BRIEF DESCRIPTION OF DRAWINGS
[0023] The above and other aspects, features, and advantages of the
present disclosure will be more clearly understood from the
following detailed description taken in conjunction with the
accompanying drawings, in which:
[0024] FIG. 1 is a perspective view illustrating a schematic
structure of a wire wound inductor according to an exemplary
embodiment;
[0025] FIG. 2 is a schematic cross-sectional view taken along line
I-I' of FIG. 1;
[0026] FIG. 3 is a schematic cross-sectional view taken along line
II-II' of FIG. 1;
[0027] FIG. 4 is a view illustrating a winding coil according to
the exemplary embodiment; and
[0028] FIG. 5 is a series of illustrations showing sequential steps
of a method of manufacturing a wire wound inductor according to an
exemplary embodiment.
DETAILED DESCRIPTION
[0029] Hereinafter, embodiments of the present inventive concept
will be described as follows with reference to the attached
drawings.
[0030] The present inventive concept may, however, be exemplified
in many different forms and should not be construed as being
limited to the specific embodiments set forth herein. Rather, these
embodiments are provided so that this disclosure will be thorough
and complete, and will fully convey the scope of the disclosure to
those skilled in the art.
[0031] Throughout the specification, it will be understood that
when an element, such as a layer, region or wafer (substrate), is
referred to as being "on," "connected to," or "coupled to" another
element, it can be directly "on," "connected to," or "coupled to"
the other element or other elements intervening therebetween may be
present. In contrast, when an element is referred to as being
"directly on," "directly connected to," or "directly coupled to"

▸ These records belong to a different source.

-- ==== Sys2Proof/Machine/Extension.lean ====
section
/-! DEFINITION. What the spec says of the processor extension: ESC, WAIT, FSETPM, FNINIT, exceptions 7 and 9, vector 16
and the data transfers (42_other_instructions.md R165 to R172; 20_memory.md R59). The step reaches the data transfers
(an input of the environment); no row of the opcode table reaches the rest (42_other_instructions.md R150). `len` is the
length of the instruction (log 51). -/

namespace Sys2Proof.Machine

/-- The vector of numeric errors (42_other_instructions.md R172). -/
def numericErrorVector : Byte := 16

/-- The 80287 after exception 9 until FNINIT: nothing is known of it (42_other_instructions.md R168; U25: "80287 state any
value until FNINIT"), but that only its RESET pin reenters real mode (R169). `old` is the 80287 before the instruction, `new`
what the instruction makes of one that works. -/
def unsettledPx (n : Nat) (old new : Px) : Px where
  protectedMode := old.protectedMode || (new.protectedMode && Config.freeBit n)
  allEmpty := Config.freeBit (n + 1)
  top := (Config.freeWord n).toNat
  allMasked := Config.freeBit (n + 2)
  needsInit := true
  instrPtr := Config.freeWord (n + 1) ++ Config.freeWord (n + 2)
  dataPtr := Config.freeWord (n + 3) ++ Config.freeWord (n + 4)
  busy := Config.freeBit (n + 3)

/-- The end of a WAIT or ESC instruction begun with the 80287 `old`: where FNINIT had to come first the 80287 is any
(U25), else it is as the instruction leaves it. -/
def settlePx (old : Px) (t : State) : State :=
  if old.needsInit then { t with px := unsettledPx t.draws old t.px, draws := t.draws + 5 } else t

/-- Before an ESC instruction: exception 7 if TS is set (42_other_instructions.md R165), interrupt 16 if the ERROR signal is
active (R172); then the instruction. One other than FNINIT that comes before the FNINIT that exception 9 calls for runs, and
leaves the 80287 any (R168, U25). The order of the two checks is the model's choice (log 45), and so is that MP and EM take
no part: the source does not say which (R165; log 52). -/
def escCheck (fninit : Bool) (body : State → Outcome) (s : State) : Outcome :=
  if mswTs s.regs.msw then .next (takeException 7 none s)
  else if s.now.error then .next (takeInterrupt numericErrorVector s)
  else if fninit then body s
  else mapNext (settlePx s.px) (body s)

/-- WAIT: interrupt 16 if the ERROR signal is active (42_other_instructions.md R172); while the 80287 is at work it waits, IP
where it is (20_memory.md R66); else it has no effect (R171). Whether it raises exception 7 with TS set is not in the source
(R165; 60_exceptions.md R230): a constant without a body says it, and MP and EM take no part (log 52). Before the FNINIT
that exception 9 calls for it runs, and the 80287 is any (R168, U25). That ERROR is looked at before the 80287's work, so that
such a WAIT does not wait, is the model's choice (log 55). -/
def waitOp (len : Nat) (s : State) : Outcome :=
  if mswTs s.regs.msw && Config.waitTrapsOnTs then .next (takeException 7 none s)
  else if s.now.error then .next (takeInterrupt numericErrorVector s)
  else if s.px.busy then .next (settlePx s.px s)
  else .next (settlePx s.px (advance len s))

/-- FNINIT: the 80287 is idle, its data registers empty, its top of stack 0, its errors masked (42_other_instructions.md
R168). That it keeps the 80287's two pointers is the model's choice (log 28). -/
def fninitOp (len : Nat) (s : State) : Outcome :=
  escCheck true (fun s => .next (advance len { s with
    px := { s.px with allEmpty := true, top := 0, allMasked := true, needsInit := false, busy := false } })) s

/-- FSETPM: the 80287 is in protected mode (42_other_instructions.md R169). -/
def fsetpmOp (len : Nat) (s : State) : Outcome :=
  escCheck false (fun s => .next (advance len { s with px := { s.px with protectedMode := true } })) s

/-- A pointer the 80287 keeps, from the visible part of a segment register and an offset: a 20-bit address in real mode, a
32-bit virtual pointer in protected mode (42_other_instructions.md R170; log 49). -/
def pxPointer (px : Px) (visible off : Word) : BitVec 32 :=
  if px.protectedMode then visible ++ off
  else ((visible.zeroExtend 20 <<< 4) + off.zeroExtend 20).zeroExtend 32

/-- The 80287 at work on an ESC instruction with an operand at `off` of `x`: it keeps the pointers to the instruction,
prefixes included, and to the operand (42_other_instructions.md R170). What the instruction makes of the empty mark, the top
of stack and the error masks is not in the source: free values (log 28). -/
def startEsc (x : SegReg) (off : Word) (s : State) : State :=
  { s with
    px := { s.px with
      allEmpty := Config.freeBit s.draws
      top := (Config.freeWord s.draws).toNat
      allMasked := Config.freeBit (s.draws + 1)
      instrPtr := pxPointer s.px s.regs.cs s.regs.ip
      dataPtr := pxPointer s.px (s.regs.seg x) off
      busy := true }
    draws := s.draws + 2 }

/-- An ESC instruction with a memory operand: the first word is checked before anything is sent to the 80287
(42_other_instructions.md R166). That this check comes after those of TS and ERROR is the model's choice: their order is not
in the source (log 45). What the 80287 computes is not in the source, nor is when the first word is transferred: that it is a
transfer of the environment, as the later words are, is the model's choice (log 27). FSTSW and FSTCW are `escStore`. -/
def escMemory (x : SegReg) (off : Word) (k : Kind) (len : Nat) (s : State) : Outcome :=
  escCheck false (fun s =>
    match segAccess x off.toNat 2 k false s with
    | .error st => raise st s
    | .ok _ => .next (advance len (startEsc x off s))) s

/-- The 80287 after exception 9: it must be forced idle, its status is unspecified, and its pointers point at the failing
instruction (42_other_instructions.md R167, R168; U25). -/
def overrunPx (n : Nat) (px : Px) : Px :=
  { px with
    allEmpty := Config.freeBit n, top := (Config.freeWord n).toNat, allMasked := Config.freeBit (n + 1), needsInit := true
    busy := Config.freeBit (n + 2) }

/-- What a transfer that raised exception 9 may have written, which is unspecified (60_exceptions.md R239, R247; U21; log 53):
of a word to be written, the bytes within the limit. -/
def PxTransfer.loose (t : PxTransfer) (s : State) : List (Addr × Byte) :=
  match t.write with
  | some _ => looseBytes t.seg t.off 2 s
  | none => []

/-- Exception 9 of a transfer, delivered asynchronously: the saved CS:IP is wherever the processor is
(42_other_instructions.md R167). What the transfer may have written reaches memory during the step (20_memory.md R62). -/
def overrun (t : PxTransfer) (s : State) : State :=
  writeDuringStep (t.loose s)
    { takeException 9 none s with px := overrunPx (s.draws + 2) s.px, draws := s.draws + 5 }

/-- The kind of reference a transfer makes. -/
def PxTransfer.kind (t : PxTransfer) : Kind :=
  match t.write with
  | some _ => .write
  | none => .read

/-- A data transfer of the processor extension after its operand's first word, through the descriptor caches
(20_memory.md R59, R49; log 27). What it writes reaches memory during the step (R62). A later word beyond the limit raises
exception 9; one that fails the valid bit or the rights raises the exception of that check, and the saved CS:IP of either is
that of the boundary, after the ESC instruction: for the latter the source does not say, the model's choice (log 27). -/
def transferOp (t : PxTransfer) (s : State) : Outcome :=
  match segAccess t.seg t.off 2 t.kind true s with
  | .ok a =>
    match t.write with
    | some v => .next (writeDuringStep (wordBytes a v) s)
    | none => .next s
  | .error st => if st = .exception 9 none then .next (overrun t s) else raise st s

/-- The transfer the environment presents in this step, if any. -/
def transferPhase (s : State) : Outcome :=
  match s.now.transfer with
  | none => .next s
  | some t => transferOp t s

end Sys2Proof.Machine
end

another element, there may be no elements or layers intervening
therebetween. Like numerals refer to like elements throughout. As
used herein, the term "and/or" includes any and all combinations of
one or more of the associated listed items.
[0032] It will be apparent that though the terms first, second,
third, etc. may be used herein to describe various members,
components, regions, layers and/or sections, these members,
components, regions, layers and/or sections should not be limited
by these terms. These terms are only used to distinguish one
member, component, region, layer or section from another region,
layer or section. Thus, a first member, component, region, layer or
section discussed below could be termed a second member, component,
region, layer or section without departing from the teachings of
the exemplary embodiments.
[0033] Spatially relative terms, such as "above," "upper," "below,"
and "lower" and the like, may be used herein for ease of
description to describe one element's relationship to another
element(s) as shown in the figures. It will be understood that the
spatially relative terms are intended to encompass different
orientations of the device in use or operation in addition to the
orientation depicted in the figures. For example, if the device in
the figures is turned over, elements described as "above," or
"upper" relative to other elements would then be oriented "below,"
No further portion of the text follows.